Any similar cases will be appreciated


----------



## anurangan (Jun 20, 2013)

lili0408 said:


> Hi,
> My parents have applied last year, August 2012, for a contributory parent visa subclass 143. They got the acknowledgment letter on 03/09/2012.
> When they got the letter, it was written that it takes about 12 months.
> Did somebody applied at the same time, for the same visa, and had a response or some news already from the department?
> ...


we applied and our acknowledgment date was 9th November 2011. our visa was granted on 1st July 2013. we also applied for CPV143. case officer will be allotted around 12 mths. All the best. Any details you want please pm me. As I have been in that journey I will be able to help you. Hold on. Be patient at the end it is worth. God bless you


----------



## Veronica (Apr 5, 2008)

anurangan said:


> we applied and our acknowledgment date was 9th November 2011. our visa was granted on 1st July 2013. we also applied for CPV143. case officer will be allotted around 12 mths. All the best. Any details you want please pm me. As I have been in that journey I will be able to help you. Hold on. Be patient at the end it is worth. God bless you


The whole point of this forum is to share your experiences with everyone so everyone can benefit.


----------



## citylan (Apr 9, 2013)

How much did you pay per parent?


----------



## anurangan (Jun 20, 2013)

citylan said:


> How much did you pay per parent?


Contributory Parent (Migrant) Visa (Subclass 143) 
Parent Migration Booklet
you will find all details in this link. there are3 pathways for parent visa. subclass 103 is permanent visa for parents, Cost is less but it takes years. I guess it takes 20 yrs, visa 173 is for two years and usually parents apply for 143 before the end of two years. This pathway helps to cut cost.

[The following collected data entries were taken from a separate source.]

theorem clearAbandon_keeps {p : Nat} (hK : Keeps kc kn F old s) (hT : Within 10852884462 F := by exact within_of rfl (by assumption)) :
    Keeps kc kn F old (State.clearAbandon s p) := by
  unfold State.clearAbandon
  repeat' first
    | with_reducible assumption
    | exact within_of rfl hT
    | with_reducible intro _
    | with_reducible apply modStep_keeps
    | with_reducible apply abandoned_keeps
    | ((with_reducible refine keeps_mk rfl ?_); first | with_reducible assumption | exact within_of rfl hT | (with_reducible apply modStep_keeps) | (with_reducible apply abandoned_keeps) | split | dsimp only)
    | split
    | dsimp only

theorem hnkCtrlWrite_keeps {p v : Nat} (hK : Keeps kc kn F old s) (hT : Within 10852884462 F := by exact within_of rfl (by assumption)) :
    Keeps kc kn F old (State.hnkCtrlWrite s p v) := by
  unfold State.hnkCtrlWrite
  repeat' first
    | with_reducible assumption
    | exact within_of rfl hT
    | with_reducible apply setMode_keeps
    | with_reducible apply setGo_keeps
    | with_reducible apply clearAbandon_keeps
    | (have x : True := trivial
       extract_lets +onlyGivenNames x
       first
       | ((first
           | (have z := x; guard_hyp z : State; clear z; refine keeps_via (x := x) ?_ (fun hx => ?_))
           | (have z := x.2; guard_hyp z : State; clear z; refine keeps_via (x := x.2) ?_ (fun hx => ?_))
           | (have z := x.2.2; guard_hyp z : State; clear z; refine keeps_via (x := x.2.2) ?_ (fun hx => ?_))
           | (have z := x.1; guard_hyp z : State; clear z; refine keeps_via (x := x.1) ?_ (fun hx => ?_)))
          rotate_left
          try clear_value x
          rotate_right
          dsimp -zeta only [x])
       | (fail_if_success (have z := x; guard_hyp z : True)
          try clear_value x))
    | split
    | dsimp -zeta only

theorem takeMode_keeps {p : Nat} (hK : Keeps kc kn F old s) (hT : Within 256 F := by exact within_of rfl (by assumption)) :
    Keeps kc kn F old (State.takeMode s p) := by
  unfold State.takeMode
  repeat' first
    | with_reducible assumption
    | exact within_of rfl hT
    | with_reducible intro _
    | with_reducible apply modStep_keeps
    | ((with_reducible refine keeps_mk rfl ?_); first | with_reducible assumption | exact within_of rfl hT | (with_reducible apply modStep_keeps) | split | dsimp only)
    | dsimp only

theorem beginRun_keeps {p : Nat} (hK : Keeps kc kn F old s) (hT : Within 134217860 F := by exact within_of rfl (by assumption)) :
    Keeps kc kn F old (State.beginRun s p) := by
  unfold State.beginRun
  repeat' first
    | with_reducible assumption
    | exact within_of rfl hT
    | with_reducible intro _
    | with_reducible apply modHank_keeps
    | with_reducible apply aimHank_keeps
    | with_reducible apply countHeld_keeps
    | with_reducible apply foldS_keeps
    | ((with_reducible refine keeps_mk rfl ?_); first | with_reducible assumption | exact within_of rfl hT | (with_reducible apply modHank_keeps) | (with_reducible apply aimHank_keeps) | (with_reducible apply countHeld_keeps) | with_reducible apply foldS_keeps | split | dsimp only)
    | dsimp only

theorem mapHank_keeps {g : Nat} {fresh : Bool} (hK : Keeps kc kn F old s) (hT : Within 128 F := by exact within_of rfl (by assumption)) :
    Keeps kc kn F old (State.mapHank s g fresh) := by
  unfold State.mapHank
  repeat' first
    | with_reducible assumption
    | exact within_of rfl hT
    | with_reducible intro _
    | with_reducible apply modHank_keeps
    | (have x : True := trivial
       extract_lets +onlyGivenNames x
       first
       | ((first
           | (have z := x; guard_hyp z : State; clear z; refine keeps_via (x := x) ?_ (fun hx => ?_))
           | (have z := x.2; guard_hyp z : State; clear z; refine keeps_via (x := x.2) ?_ (fun hx => ?_))
           | (have z := x.2.2; guard_hyp z : State; clear z; refine keeps_via (x := x.2.2) ?_ (fun hx => ?_))
           | (have z := x.1; guard_hyp z : State; clear z; refine keeps_via (x := x.1) ?_ (fun hx => ?_)))
          rotate_left
          try clear_value x
          rotate_right
          dsimp -zeta only [x])
       | (fail_if_success (have z := x; guard_hyp z : True)
          try clear_value x))
    | ((with_reducible refine keeps_mk rfl ?_); first | with_reducible assumption | exact within_of rfl hT | (with_reducible apply modHank_keeps) | split | dsimp -zeta only)
    | with_reducible refine keeps_fst (by with_reducible assumption) ?_
    | with_reducible refine keeps_snd (by with_reducible assumption) ?_
    | with_reducible refine keeps_thd (by with_reducible assumption) ?_
    | split
    | dsimp -zeta only

theorem mapPositions_keeps {p : Nat} (hK : Keeps kc kn F old s) (hT : Within 128 F := by exact within_of rfl (by assumption)) :
    Keeps kc kn F old (State.mapPositions s p) := by
  unfold State.mapPositions
  repeat' first
    | with_reducible assumption
    | exact within_of rfl hT
    | with_reducible intro _
    | with_reducible apply mapHank_keeps
    | with_reducible apply foldS_keeps
    | (have x : True := trivial
       extract_lets +onlyGivenNames x
       first
       | ((first
           | (have z := x; guard_hyp z : State; clear z; refine keeps_via (x := x) ?_ (fun hx => ?_))
           | (have z := x.2; guard_hyp z : State; clear z; refine keeps_via (x := x.2) ?_ (fun hx => ?_))
           | (have z := x.2.2; guard_hyp z : State; clear z; refine keeps_via (x := x.2.2) ?_ (fun hx => ?_))
           | (have z := x.1; guard_hyp z : State; clear z; refine keeps_via (x := x.1) ?_ (fun hx => ?_)))
          rotate_left
          try clear_value x
          rotate_right
          dsimp -zeta only [x])
       | (fail_if_success (have z := x; guard_hyp z : True)
          try clear_value x))
    | split
    | dsimp -zeta only

theorem leaveStrand_keeps {p g q : Nat} {u : Upset} (hK : Keeps kc kn F old s) (hT : Within 10947256238 F := by exact within_of rfl (by assumption)) :
    Keeps kc kn F old (State.leaveStrand s p g q u) := by
  unfold State.leaveStrand
  extract_lets st entries e acc ck s1 x form r s2 s3 at_
  have he : Keeps kc kn F old e.2 := scratchUpset_keeps hK
  clear_value e
  have h1 : Keeps kc kn F old s1 := accCheck_keeps (setAcc_keeps he)
  clear_value s1 form
  have hr : Keeps kc kn F old r.2 := by
    dsimp only [r]
    split
    · exact storeP_keeps h1
    · exact h1
  clear_value r
  have h2 : Keeps kc kn F old s2 := modPos_keeps hr
  clear_value s2
  exact raise_keeps (aimHank_keeps (modStrand_keeps h2))
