theorem execTrustWrite_keeps {entry : Nat} {digest : List Byte} {pec : Bool} (hK : Keeps kc kn F old s) (hT : Within 9193914368 F := by exact within_of rfl (by assumption)) :
    NextKeeps kc kn F old (execTrustWrite entry digest pec s) := by
  unfold execTrustWrite
  repeat' first
    | with_reducible assumption
    | with_reducible apply next_keeps
    | with_reducible exact fault_keeps
    | exact within_of rfl hT
    | with_reducible intro _
    | with_reducible apply send_keeps
    | with_reducible apply entry_keeps
    | with_reducible apply smbWake_keeps
    | (have x : True := trivial
       extract_lets +onlyGivenNames x
       first
       | ((first
           | (have z := x; guard_hyp z : State; clear z; refine keeps_via (x := x) ?_ (fun hx => ?_))
           | (have z := x; guard_hyp z : State; clear z; refine next_via (x := x) ?_ (fun hx => ?_))
           | (have z := x.2; guard_hyp z : State; clear z; refine keeps_via (x := x.2) ?_ (fun hx => ?_))
           | (have z := x.2; guard_hyp z : State; clear z; refine next_via (x := x.2) ?_ (fun hx => ?_))
           | (have z := x.2.2; guard_hyp z : State; clear z; refine keeps_via (x := x.2.2) ?_ (fun hx => ?_))
           | (have z := x.2.2; guard_hyp z : State; clear z; refine next_via (x := x.2.2) ?_ (fun hx => ?_))
           | (have z := x.1; guard_hyp z : State; clear z; refine keeps_via (x := x.1) ?_ (fun hx => ?_))
           | (have z := x.1; guard_hyp z : State; clear z; refine next_via (x := x.1) ?_ (fun hx => ?_)))
          rotate_left
          try clear_value x
          rotate_right
          dsimp -zeta only [x])
       | ((first
           | (have z := x; guard_hyp z : Security)
           | (have z := x; guard_hyp z : Lease))
          dsimp -zeta only [x])
       | (fail_if_success (have z := x; guard_hyp z : True)
          try clear_value x))
    | ((with_reducible refine keeps_mk rfl ?_); first | with_reducible assumption | exact within_of rfl hT | (with_reducible apply send_keeps) | (with_reducible apply entry_keeps) | (with_reducible apply smbWake_keeps) | split | dsimp -zeta only)
    | split
    | dsimp -zeta only

theorem execAlertResponse_keeps {pec : Bool} (hK : Keeps kc kn F old s) (hT : Within 8657043456 F := by exact within_of rfl (by assumption)) :
    NextKeeps kc kn F old (execAlertResponse pec s) := by
  unfold execAlertResponse
  repeat' first
    | with_reducible assumption
    | with_reducible apply next_keeps
    | with_reducible exact fault_keeps
    | exact within_of rfl hT
    | with_reducible apply send_keeps
    | with_reducible apply smbWake_keeps
    | split
    | dsimp only

end Sys2Proof.Machine
end

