theorem frameOrHold_keeps {port : Nat} {f : HFrame} (hK : Keeps kc kn F old s) (hT : Within 11383850926 F := by exact within_of rfl (by assumption)) :
    Keeps kc kn F old (State.frameOrHold s port f) := by
  unfold State.frameOrHold
  repeat' first
    | with_reducible assumption
    | exact within_of rfl hT
    | with_reducible apply inc_keeps
    | with_reducible apply frame_keeps
    | ((with_reducible refine keeps_mk rfl ?_); first | with_reducible assumption | exact within_of rfl hT | (with_reducible apply inc_keeps) | (with_reducible apply frame_keeps) | split | dsimp only)
    | split
    | dsimp only

theorem execHawserFrame_keeps {port : Fin 2} {f : HFrame} {t : Nat} (hK : Keeps kc kn F old s) (hT : Within 11383850927 F := by exact within_of rfl (by assumption)) :
    NextKeeps kc kn F old (execHawserFrame port f t s) := by
  unfold execHawserFrame
  repeat' first
    | with_reducible assumption
    | with_reducible apply next_keeps
    | with_reducible exact fault_keeps
    | exact within_of rfl hT
    | with_reducible apply tick_keeps
    | with_reducible apply frameOrHold_keeps
    | (have x : True := trivial
       extract_lets +onlyGivenNames x
       first
       | ((first
           | (have z := x; guard_hyp z : State; clear z; refine keeps_via (x := x) ?_ (fun hx => ?_))
           | (have z := x; guard_hyp z : State; clear z; refine next_via (x := x) ?_ (fun hx => ?_))
           | (have z := x.2; guard_hyp z : State; clear z; refine keeps_via (x := x.2) ?_ (fun hx => ?_))
           | (have z := x.2; guard_hyp z : State; clear z; refine next_via (x := x.2) ?_ (fun hx => ?_))
           | (have z := x.2.2; guard_hyp z : State; clear z; refine keeps_via (x := x.2.2) ?_ (fun hx => ?_))
           | (have z := x.2.2; guard_hyp z : State; clear z; refine next_via (x := x.2.2) ?_ (fun hx => ?_))
           | (have z := x.1; guard_hyp z : State; clear z; refine keeps_via (x := x.1) ?_ (fun hx => ?_))
           | (have z := x.1; guard_hyp z : State; clear z; refine next_via (x := x.1) ?_ (fun hx => ?_)))
          rotate_left
          try clear_value x
          rotate_right
          dsimp -zeta only [x])
       | (fail_if_success (have z := x; guard_hyp z : True)
          try clear_value x))
    | split
    | dsimp -zeta only

theorem execRelayFrame_keeps {f : HFrame} {src t : Nat} (hK : Keeps kc kn F old s) (hT : Within 11383850927 F := by exact within_of rfl (by assumption)) :
    NextKeeps kc kn F old (execRelayFrame f src t s) := by
  unfold execRelayFrame
  repeat' first
    | with_reducible assumption
    | with_reducible apply next_keeps
    | with_reducible exact fault_keeps
    | exact within_of rfl hT
    | with_reducible apply tick_keeps
    | with_reducible apply frameOrHold_keeps
    | (have x : True := trivial
       extract_lets +onlyGivenNames x
       first
       | ((first
           | (have z := x; guard_hyp z : State; clear z; refine keeps_via (x := x) ?_ (fun hx => ?_))
           | (have z := x; guard_hyp z : State; clear z; refine next_via (x := x) ?_ (fun hx => ?_))
           | (have z := x.2; guard_hyp z : State; clear z; refine keeps_via (x := x.2) ?_ (fun hx => ?_))
           | (have z := x.2; guard_hyp z : State; clear z; refine next_via (x := x.2) ?_ (fun hx => ?_))
           | (have z := x.2.2; guard_hyp z : State; clear z; refine keeps_via (x := x.2.2) ?_ (fun hx => ?_))
           | (have z := x.2.2; guard_hyp z : State; clear z; refine next_via (x := x.2.2) ?_ (fun hx => ?_))
           | (have z := x.1; guard_hyp z : State; clear z; refine keeps_via (x := x.1) ?_ (fun hx => ?_))
           | (have z := x.1; guard_hyp z : State; clear z; refine next_via (x := x.1) ?_ (fun hx => ?_)))
          rotate_left
          try clear_value x
          rotate_right
          dsimp -zeta only [x])
       | ((first
           | (have z := x; guard_hyp z : Security)
           | (have z := x; guard_hyp z : Lease))
          dsimp -zeta only [x])
       | (fail_if_success (have z := x; guard_hyp z : True)
          try clear_value x))
    | split
    | dsimp -zeta only
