-- ==== Sys2Proof/Laws/KeepsUpdate.lean ====
section
/-! SUPPORT. What the operations of Machine/Update.lean keep: one lemma for each. -/

namespace Sys2Proof.Machine

set_option linter.all false
set_option Elab.async false

variable {kc kn : Bool} {F : Field → Bool} {old s : State}

theorem coilRefused_keeps {code reason : Nat} (hK : Keeps kc kn F old s) (hT : Within 4 F := by exact within_of rfl (by assumption)) :
    Keeps kc kn F old (State.coilRefused s code reason).2.2 := by
  unfold State.coilRefused
  repeat' first | with_reducible assumption | exact within_of rfl hT | with_reducible apply setReg_keeps | with_reducible apply inc_keeps | dsimp only

theorem modUpdate_keeps {f : Update → Update} (hK : Keeps kc kn F old s) (hT : Within 33554432 F := by exact within_of rfl (by assumption)) :
    Keeps kc kn F old (State.modUpdate s f) := by
  unfold State.modUpdate
  repeat' first | with_reducible assumption | exact within_of rfl hT | ((with_reducible refine keeps_mk rfl ?_); first | with_reducible assumption | exact within_of rfl hT | split | dsimp only) | dsimp only

theorem coilBegin_keeps {offset : Nat} {data : List Byte} (hK : Keeps kc kn F old s) (hT : Within 33554436 F := by exact within_of rfl (by assumption)) :
    Keeps kc kn F old (State.coilBegin s offset data).2.2 := by
  unfold State.coilBegin
  repeat' first
    | with_reducible assumption
    | exact within_of rfl hT
    | with_reducible intro _
    | with_reducible apply ans_keeps
    | with_reducible apply coilRefused_keeps
    | with_reducible apply modUpdate_keeps
    | (have x : True := trivial
       extract_lets +onlyGivenNames x
       first
       | ((first
           | (have z := x; guard_hyp z : State; clear z; refine keeps_via (x := x) ?_ (fun hx => ?_))
           | (have z := x.2; guard_hyp z : State; clear z; refine keeps_via (x := x.2) ?_ (fun hx => ?_))
           | (have z := x.2.2; guard_hyp z : State; clear z; refine keeps_via (x := x.2.2) ?_ (fun hx => ?_))
           | (have z := x.1; guard_hyp z : State; clear z; refine keeps_via (x := x.1) ?_ (fun hx => ?_)))
          rotate_left
          try clear_value x
          rotate_right
          dsimp -zeta only [x])
       | (fail_if_success (have z := x; guard_hyp z : True)
          try clear_value x))
    | ((with_reducible refine keeps_mk rfl ?_); first | with_reducible assumption | exact within_of rfl hT | (with_reducible apply ans_keeps) | (with_reducible apply coilRefused_keeps) | (with_reducible apply modUpdate_keeps) | split | dsimp -zeta only)
    | with_reducible refine keeps_fst (by with_reducible assumption) ?_
    | with_reducible refine keeps_snd (by with_reducible assumption) ?_
    | with_reducible refine keeps_thd (by with_reducible assumption) ?_
    | split
    | dsimp -zeta only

Assurance of support not required for 173. visa 143 is costly and quick option. case offdicer will be allotted around 12 months and visa will be granted subject to meeting all conditions. this is expensive option but quicker one.
If you are not already in Australia and planning to migrate then you can add your parents as dependants. But if you are already in Australia then you can consider 103, 173 or 143.
To put it simply, pay less wait for more years or pay more adn wait for less time.Remember visa price gets costlier every year.whatever you decide, process is simple, strightforward. you can do it yourself. No need for agent.
Hope this info helps.
All the best. God bless


----------



## findraj (Sep 24, 2012)

For 143, we need to give AoS, any idea at what figure are we looking at?


----------



## anurangan (Jun 20, 2013)

findraj said:


> For 143, we need to give AoS, any idea at what figure are we looking at?


For permanent Contributory Parent (including Contributory Aged Parent) visa applicants, an AoS bond of AUD10 000 is required for the main applicant. This bond will be held for the 10-year AoS period. The AoS bond sum for any adult secondary applicant is AUD4000.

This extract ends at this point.